Work to complete
Given the listing below, write out exactly the lines starting with the line that has "-- ==== Sys2Proof/Machine/Start.lean" and going on through the line that has "simp [withRead1, State.read1_of_lt h]", both kept.

Exercise input
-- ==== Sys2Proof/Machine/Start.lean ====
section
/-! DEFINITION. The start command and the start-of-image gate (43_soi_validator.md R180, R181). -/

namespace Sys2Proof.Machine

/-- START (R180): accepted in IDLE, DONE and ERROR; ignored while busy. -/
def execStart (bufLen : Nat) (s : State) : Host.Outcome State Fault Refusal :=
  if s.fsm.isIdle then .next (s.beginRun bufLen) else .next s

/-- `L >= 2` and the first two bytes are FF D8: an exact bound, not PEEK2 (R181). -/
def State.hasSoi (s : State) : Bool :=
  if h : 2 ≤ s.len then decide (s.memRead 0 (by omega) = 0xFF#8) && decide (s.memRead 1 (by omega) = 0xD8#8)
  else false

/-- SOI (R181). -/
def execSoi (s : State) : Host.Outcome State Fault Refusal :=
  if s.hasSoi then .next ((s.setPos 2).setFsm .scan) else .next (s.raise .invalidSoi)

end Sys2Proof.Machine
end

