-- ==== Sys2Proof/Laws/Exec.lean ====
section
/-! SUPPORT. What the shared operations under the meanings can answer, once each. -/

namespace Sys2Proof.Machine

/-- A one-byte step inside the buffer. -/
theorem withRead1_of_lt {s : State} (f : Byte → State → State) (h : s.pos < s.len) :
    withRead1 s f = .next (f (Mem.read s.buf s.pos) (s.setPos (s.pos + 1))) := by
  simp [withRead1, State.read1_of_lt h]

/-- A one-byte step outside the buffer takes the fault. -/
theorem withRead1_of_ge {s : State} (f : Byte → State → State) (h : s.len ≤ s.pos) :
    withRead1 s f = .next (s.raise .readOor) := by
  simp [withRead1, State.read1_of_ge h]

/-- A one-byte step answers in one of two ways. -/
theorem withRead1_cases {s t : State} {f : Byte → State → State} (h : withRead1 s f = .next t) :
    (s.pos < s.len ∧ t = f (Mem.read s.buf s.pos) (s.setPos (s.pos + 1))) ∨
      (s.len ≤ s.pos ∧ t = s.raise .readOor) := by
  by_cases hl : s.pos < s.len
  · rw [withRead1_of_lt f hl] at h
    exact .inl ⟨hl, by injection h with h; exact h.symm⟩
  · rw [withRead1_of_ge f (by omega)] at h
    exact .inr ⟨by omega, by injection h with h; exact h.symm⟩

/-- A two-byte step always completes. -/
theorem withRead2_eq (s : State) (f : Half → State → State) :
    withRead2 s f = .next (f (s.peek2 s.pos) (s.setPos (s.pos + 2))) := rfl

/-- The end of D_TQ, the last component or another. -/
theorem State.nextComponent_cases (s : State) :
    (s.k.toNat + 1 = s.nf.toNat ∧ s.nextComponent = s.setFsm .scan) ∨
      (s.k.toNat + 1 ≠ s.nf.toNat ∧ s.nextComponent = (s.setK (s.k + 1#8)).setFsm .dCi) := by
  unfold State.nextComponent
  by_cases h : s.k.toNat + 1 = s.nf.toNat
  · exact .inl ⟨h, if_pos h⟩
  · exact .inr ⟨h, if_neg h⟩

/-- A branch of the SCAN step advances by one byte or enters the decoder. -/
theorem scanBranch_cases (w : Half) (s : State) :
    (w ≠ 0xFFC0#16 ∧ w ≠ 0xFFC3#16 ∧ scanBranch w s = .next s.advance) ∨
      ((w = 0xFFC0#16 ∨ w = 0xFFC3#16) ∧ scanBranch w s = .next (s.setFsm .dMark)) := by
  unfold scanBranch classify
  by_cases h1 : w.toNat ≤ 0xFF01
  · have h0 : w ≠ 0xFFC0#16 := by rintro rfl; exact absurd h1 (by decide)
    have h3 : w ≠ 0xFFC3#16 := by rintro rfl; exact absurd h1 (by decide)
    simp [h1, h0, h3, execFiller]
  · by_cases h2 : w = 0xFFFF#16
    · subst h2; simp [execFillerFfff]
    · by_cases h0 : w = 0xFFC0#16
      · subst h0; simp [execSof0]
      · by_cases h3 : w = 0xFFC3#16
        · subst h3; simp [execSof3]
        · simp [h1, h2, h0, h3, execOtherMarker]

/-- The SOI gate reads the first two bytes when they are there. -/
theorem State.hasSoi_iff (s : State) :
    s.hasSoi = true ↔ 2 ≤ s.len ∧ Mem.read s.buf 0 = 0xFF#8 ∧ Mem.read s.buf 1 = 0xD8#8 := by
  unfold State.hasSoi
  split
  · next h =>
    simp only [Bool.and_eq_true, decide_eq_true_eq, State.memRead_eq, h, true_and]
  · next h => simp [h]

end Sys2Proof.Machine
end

* * *

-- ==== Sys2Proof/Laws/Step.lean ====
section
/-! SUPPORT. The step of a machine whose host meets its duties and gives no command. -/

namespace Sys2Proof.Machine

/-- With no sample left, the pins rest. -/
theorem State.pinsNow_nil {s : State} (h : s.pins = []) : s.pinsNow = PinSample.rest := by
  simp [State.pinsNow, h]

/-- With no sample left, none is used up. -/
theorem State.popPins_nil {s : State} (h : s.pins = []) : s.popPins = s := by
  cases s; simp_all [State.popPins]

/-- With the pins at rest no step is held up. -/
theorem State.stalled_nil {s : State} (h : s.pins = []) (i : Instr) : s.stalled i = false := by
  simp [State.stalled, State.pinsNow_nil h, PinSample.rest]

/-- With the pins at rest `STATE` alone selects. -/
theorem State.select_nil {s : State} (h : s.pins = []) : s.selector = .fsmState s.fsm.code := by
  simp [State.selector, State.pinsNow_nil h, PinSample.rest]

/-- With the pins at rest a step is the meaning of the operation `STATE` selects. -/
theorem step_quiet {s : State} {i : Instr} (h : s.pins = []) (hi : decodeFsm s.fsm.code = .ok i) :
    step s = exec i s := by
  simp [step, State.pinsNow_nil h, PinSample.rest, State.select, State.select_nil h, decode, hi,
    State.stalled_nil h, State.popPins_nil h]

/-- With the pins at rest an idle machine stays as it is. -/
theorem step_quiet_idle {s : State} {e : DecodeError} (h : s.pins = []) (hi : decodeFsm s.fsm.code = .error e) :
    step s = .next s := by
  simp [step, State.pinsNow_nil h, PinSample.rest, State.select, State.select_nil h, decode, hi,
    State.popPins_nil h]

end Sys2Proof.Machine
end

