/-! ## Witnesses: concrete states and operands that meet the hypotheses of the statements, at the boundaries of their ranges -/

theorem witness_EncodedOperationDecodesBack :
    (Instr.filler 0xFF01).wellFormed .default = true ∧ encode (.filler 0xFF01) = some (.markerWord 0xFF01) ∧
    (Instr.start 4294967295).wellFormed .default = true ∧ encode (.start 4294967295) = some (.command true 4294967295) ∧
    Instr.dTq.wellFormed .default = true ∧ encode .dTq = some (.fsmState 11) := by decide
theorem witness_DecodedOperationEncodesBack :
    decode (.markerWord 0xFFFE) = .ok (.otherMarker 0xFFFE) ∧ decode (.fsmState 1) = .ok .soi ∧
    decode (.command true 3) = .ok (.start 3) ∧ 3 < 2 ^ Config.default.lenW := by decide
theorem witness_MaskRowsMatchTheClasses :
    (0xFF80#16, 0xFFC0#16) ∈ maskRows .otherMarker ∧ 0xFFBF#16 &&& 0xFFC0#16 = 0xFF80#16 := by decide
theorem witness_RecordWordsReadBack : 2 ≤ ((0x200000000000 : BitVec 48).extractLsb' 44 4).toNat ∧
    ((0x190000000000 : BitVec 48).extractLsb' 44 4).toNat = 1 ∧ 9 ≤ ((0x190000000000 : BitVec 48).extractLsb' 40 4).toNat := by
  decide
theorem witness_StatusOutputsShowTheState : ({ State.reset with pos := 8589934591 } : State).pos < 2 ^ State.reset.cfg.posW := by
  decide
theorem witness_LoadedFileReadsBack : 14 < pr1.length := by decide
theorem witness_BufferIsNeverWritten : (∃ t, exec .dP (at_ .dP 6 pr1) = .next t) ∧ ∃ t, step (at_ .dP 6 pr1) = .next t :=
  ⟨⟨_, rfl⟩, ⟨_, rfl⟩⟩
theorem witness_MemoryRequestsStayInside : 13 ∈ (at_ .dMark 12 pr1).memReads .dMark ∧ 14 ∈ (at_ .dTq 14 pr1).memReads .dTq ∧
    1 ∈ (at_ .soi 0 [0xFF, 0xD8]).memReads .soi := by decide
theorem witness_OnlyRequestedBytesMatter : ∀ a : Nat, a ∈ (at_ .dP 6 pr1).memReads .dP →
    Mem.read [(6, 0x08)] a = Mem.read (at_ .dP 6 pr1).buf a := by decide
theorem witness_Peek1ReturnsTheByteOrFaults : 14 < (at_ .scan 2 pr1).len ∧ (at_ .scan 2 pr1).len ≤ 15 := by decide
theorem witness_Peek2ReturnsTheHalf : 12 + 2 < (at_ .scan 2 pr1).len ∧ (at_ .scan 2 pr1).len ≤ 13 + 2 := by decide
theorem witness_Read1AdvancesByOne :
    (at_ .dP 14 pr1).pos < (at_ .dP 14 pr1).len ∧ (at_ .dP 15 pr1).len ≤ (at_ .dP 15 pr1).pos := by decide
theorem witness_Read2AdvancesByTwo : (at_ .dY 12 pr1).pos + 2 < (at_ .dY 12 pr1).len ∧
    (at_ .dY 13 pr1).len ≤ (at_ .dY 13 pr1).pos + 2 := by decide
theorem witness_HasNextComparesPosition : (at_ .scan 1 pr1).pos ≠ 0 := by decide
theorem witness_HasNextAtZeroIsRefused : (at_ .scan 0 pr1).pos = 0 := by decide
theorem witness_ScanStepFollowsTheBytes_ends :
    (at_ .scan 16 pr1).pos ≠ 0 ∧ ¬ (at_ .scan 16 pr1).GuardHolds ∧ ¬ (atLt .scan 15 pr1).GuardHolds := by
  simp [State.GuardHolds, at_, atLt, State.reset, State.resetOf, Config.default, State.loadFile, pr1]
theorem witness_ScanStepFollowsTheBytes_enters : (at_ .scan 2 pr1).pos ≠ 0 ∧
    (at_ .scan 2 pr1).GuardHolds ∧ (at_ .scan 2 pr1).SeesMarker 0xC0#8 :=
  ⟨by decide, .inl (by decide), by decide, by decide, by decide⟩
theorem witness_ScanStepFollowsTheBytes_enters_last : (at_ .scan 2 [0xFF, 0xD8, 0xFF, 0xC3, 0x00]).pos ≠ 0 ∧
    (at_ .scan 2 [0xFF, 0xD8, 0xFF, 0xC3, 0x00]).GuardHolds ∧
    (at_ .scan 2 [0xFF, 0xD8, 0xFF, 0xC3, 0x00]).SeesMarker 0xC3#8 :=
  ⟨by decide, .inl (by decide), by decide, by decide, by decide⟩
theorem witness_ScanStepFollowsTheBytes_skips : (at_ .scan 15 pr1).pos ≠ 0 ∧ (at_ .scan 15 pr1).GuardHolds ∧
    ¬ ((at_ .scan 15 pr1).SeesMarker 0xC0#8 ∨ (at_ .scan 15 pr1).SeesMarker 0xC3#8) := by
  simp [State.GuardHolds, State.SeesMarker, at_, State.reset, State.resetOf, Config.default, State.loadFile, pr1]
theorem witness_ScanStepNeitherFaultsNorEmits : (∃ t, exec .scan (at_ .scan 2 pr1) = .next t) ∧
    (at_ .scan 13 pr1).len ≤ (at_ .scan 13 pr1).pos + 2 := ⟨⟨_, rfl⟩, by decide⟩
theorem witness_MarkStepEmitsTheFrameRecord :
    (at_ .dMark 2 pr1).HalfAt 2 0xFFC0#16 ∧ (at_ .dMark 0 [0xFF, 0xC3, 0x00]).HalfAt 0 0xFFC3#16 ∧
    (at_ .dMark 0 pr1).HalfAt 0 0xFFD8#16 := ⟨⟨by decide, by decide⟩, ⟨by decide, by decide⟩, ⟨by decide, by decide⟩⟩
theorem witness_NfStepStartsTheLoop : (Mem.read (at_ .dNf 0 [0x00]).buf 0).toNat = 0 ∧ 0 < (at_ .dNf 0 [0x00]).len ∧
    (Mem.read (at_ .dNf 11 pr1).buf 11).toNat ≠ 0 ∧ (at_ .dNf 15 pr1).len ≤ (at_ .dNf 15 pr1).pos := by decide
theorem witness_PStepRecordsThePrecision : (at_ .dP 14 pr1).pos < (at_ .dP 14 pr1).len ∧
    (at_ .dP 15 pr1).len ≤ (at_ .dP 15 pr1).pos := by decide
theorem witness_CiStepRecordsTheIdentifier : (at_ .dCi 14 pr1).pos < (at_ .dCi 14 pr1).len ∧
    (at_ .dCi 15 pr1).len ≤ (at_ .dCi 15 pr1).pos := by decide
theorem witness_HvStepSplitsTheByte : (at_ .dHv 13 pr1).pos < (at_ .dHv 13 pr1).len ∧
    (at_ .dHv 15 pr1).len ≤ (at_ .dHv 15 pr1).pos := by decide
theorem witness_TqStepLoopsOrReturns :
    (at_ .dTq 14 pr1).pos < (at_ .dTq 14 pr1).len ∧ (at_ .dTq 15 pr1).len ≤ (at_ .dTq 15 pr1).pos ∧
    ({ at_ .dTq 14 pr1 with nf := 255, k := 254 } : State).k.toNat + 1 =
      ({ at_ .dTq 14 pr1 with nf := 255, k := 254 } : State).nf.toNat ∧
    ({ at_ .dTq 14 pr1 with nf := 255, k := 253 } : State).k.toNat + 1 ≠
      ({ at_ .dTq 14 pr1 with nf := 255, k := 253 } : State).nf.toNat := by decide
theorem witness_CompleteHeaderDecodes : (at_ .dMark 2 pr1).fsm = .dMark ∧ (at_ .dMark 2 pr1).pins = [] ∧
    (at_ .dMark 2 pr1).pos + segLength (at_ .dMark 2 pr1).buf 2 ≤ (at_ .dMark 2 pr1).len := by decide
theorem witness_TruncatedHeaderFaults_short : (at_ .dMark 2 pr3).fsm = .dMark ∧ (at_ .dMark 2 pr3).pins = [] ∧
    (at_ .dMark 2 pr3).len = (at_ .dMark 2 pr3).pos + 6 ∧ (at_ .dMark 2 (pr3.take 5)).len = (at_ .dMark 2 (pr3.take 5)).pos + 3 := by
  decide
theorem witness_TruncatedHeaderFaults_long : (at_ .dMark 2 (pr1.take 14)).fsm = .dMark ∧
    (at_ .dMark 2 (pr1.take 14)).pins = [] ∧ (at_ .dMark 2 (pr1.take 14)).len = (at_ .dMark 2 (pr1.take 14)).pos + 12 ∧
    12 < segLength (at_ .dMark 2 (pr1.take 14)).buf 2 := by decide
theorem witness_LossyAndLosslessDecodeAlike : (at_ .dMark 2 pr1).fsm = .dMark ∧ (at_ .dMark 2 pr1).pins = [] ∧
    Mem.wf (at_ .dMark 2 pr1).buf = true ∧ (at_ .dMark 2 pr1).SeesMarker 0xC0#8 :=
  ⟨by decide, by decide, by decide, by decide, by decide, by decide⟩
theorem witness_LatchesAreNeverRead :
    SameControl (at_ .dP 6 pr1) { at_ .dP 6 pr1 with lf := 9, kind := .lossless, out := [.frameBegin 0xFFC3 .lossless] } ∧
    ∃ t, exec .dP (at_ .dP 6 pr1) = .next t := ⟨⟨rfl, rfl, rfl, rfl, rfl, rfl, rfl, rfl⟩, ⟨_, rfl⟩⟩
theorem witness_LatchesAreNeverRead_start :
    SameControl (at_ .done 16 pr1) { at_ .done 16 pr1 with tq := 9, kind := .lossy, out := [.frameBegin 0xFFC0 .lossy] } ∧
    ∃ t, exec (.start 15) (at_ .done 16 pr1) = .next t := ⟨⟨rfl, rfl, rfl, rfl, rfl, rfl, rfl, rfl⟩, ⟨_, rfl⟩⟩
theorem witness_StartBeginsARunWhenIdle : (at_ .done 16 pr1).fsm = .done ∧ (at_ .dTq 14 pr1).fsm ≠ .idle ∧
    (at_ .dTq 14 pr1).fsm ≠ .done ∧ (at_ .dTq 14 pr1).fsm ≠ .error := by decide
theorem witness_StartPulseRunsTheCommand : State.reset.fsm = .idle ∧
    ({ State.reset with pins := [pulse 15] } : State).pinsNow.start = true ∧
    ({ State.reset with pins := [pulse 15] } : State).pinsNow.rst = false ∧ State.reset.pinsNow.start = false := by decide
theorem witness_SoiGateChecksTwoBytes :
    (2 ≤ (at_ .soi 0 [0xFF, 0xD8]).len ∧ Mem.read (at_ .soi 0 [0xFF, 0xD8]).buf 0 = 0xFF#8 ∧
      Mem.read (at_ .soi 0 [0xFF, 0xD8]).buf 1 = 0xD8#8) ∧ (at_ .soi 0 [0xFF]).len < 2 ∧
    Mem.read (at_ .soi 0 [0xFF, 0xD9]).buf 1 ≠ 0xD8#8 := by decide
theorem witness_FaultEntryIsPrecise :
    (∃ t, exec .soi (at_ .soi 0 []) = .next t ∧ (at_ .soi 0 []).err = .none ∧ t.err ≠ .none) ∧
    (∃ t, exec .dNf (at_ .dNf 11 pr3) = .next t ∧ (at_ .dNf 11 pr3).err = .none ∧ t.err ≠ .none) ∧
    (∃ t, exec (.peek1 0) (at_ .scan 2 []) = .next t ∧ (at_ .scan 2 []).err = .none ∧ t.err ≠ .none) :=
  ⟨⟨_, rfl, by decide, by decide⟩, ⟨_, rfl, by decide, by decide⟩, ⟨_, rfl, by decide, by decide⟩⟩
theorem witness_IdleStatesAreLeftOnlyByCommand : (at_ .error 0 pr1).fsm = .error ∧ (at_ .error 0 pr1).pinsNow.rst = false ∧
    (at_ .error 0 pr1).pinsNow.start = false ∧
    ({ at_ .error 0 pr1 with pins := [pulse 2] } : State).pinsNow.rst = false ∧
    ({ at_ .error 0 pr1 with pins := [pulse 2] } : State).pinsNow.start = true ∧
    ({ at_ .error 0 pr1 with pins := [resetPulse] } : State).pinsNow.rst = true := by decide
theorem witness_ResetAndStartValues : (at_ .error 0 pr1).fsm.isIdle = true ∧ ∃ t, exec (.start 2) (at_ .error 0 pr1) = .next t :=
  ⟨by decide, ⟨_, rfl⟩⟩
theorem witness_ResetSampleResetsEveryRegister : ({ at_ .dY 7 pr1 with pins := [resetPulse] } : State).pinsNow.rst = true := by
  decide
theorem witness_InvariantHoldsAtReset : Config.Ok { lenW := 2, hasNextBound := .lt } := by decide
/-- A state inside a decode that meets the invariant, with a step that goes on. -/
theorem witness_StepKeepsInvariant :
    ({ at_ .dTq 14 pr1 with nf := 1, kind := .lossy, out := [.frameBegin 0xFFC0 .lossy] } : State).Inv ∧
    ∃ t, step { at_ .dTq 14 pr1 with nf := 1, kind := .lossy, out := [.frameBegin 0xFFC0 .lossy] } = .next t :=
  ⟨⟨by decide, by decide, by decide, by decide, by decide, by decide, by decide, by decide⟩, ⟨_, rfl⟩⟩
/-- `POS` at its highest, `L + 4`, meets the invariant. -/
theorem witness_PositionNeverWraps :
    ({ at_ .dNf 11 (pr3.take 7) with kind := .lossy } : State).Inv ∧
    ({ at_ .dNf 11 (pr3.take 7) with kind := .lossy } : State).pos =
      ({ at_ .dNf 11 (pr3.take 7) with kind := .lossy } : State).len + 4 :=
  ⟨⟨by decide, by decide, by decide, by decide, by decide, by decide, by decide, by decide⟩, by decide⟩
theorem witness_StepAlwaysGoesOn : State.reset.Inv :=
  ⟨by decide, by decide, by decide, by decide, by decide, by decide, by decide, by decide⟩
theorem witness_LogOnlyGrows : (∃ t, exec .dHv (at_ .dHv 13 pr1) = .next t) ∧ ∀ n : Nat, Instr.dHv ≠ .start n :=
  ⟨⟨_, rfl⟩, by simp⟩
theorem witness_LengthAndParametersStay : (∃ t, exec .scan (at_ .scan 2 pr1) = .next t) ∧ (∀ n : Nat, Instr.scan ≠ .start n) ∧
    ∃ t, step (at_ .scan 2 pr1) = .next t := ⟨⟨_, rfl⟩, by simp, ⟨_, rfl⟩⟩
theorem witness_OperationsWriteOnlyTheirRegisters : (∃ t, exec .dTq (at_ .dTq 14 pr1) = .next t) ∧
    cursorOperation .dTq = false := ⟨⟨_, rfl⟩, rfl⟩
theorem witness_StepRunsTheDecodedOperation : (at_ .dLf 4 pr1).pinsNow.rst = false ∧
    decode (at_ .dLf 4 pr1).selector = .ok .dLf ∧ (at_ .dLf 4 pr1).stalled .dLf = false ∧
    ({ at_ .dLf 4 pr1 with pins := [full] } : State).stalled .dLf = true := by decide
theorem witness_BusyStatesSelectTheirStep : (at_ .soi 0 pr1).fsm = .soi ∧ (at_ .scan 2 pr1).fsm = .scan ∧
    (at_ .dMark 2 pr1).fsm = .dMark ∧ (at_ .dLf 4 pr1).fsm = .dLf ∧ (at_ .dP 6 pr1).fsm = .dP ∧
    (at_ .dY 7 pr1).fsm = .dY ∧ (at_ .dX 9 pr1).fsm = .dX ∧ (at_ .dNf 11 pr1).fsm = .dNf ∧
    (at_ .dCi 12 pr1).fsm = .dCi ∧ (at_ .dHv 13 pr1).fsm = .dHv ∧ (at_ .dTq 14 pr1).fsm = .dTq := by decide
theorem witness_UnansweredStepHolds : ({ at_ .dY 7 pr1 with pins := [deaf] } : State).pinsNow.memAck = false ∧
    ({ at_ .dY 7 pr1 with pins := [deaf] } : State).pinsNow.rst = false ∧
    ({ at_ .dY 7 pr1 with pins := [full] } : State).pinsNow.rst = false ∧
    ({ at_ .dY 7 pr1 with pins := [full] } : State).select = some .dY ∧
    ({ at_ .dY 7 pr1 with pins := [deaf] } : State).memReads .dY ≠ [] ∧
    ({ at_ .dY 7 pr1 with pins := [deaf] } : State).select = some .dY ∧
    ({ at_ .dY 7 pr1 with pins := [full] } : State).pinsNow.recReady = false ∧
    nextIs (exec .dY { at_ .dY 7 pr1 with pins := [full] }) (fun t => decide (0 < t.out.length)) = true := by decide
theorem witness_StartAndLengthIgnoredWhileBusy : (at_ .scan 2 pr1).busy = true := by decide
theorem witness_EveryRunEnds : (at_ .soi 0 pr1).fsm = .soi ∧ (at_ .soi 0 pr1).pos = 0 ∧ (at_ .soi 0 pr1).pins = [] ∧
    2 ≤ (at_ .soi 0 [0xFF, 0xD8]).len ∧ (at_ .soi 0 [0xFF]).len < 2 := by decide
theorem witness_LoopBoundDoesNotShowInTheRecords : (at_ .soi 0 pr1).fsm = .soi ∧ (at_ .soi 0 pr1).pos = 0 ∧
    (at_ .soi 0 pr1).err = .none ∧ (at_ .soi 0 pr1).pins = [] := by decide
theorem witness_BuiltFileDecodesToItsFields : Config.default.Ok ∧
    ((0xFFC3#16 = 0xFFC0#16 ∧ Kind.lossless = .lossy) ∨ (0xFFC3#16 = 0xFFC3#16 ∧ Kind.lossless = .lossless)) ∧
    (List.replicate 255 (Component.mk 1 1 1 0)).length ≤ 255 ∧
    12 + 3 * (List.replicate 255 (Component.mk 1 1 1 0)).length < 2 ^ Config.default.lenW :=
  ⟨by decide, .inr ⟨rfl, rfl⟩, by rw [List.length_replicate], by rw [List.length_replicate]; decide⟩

Reply
-- ==== Sys2Proof/Machine/Start.lean ====
section
/-! DEFINITION. The start command and the start-of-image gate (43_soi_validator.md R180, R181). -/

namespace Sys2Proof.Machine

/-- START (R180): accepted in IDLE, DONE and ERROR; ignored while busy. -/
def execStart (bufLen : Nat) (s : State) : Host.Outcome State Fault Refusal :=
  if s.fsm.isIdle then .next (s.beginRun bufLen) else .next s

/-- `L >= 2` and the first two bytes are FF D8: an exact bound, not PEEK2 (R181). -/
def State.hasSoi (s : State) : Bool :=
  if h : 2 ≤ s.len then decide (s.memRead 0 (by omega) = 0xFF#8) && decide (s.memRead 1 (by omega) = 0xD8#8)
  else false

/-- SOI (R181). -/
def execSoi (s : State) : Host.Outcome State Fault Refusal :=
  if s.hasSoi then .next ((s.setPos 2).setFsm .scan) else .next (s.raise .invalidSoi)

end Sys2Proof.Machine
end

-- ==== Sys2Proof/Laws/Exec.lean ====
section
/-! SUPPORT. What the shared operations under the meanings can answer, once each. -/

namespace Sys2Proof.Machine

/-- A one-byte step inside the buffer. -/
theorem withRead1_of_lt {s : State} (f : Byte → State → State) (h : s.pos < s.len) :
    withRead1 s f = .next (f (Mem.read s.buf s.pos) (s.setPos (s.pos + 1))) := by
  simp [withRead1, State.read1_of_lt h]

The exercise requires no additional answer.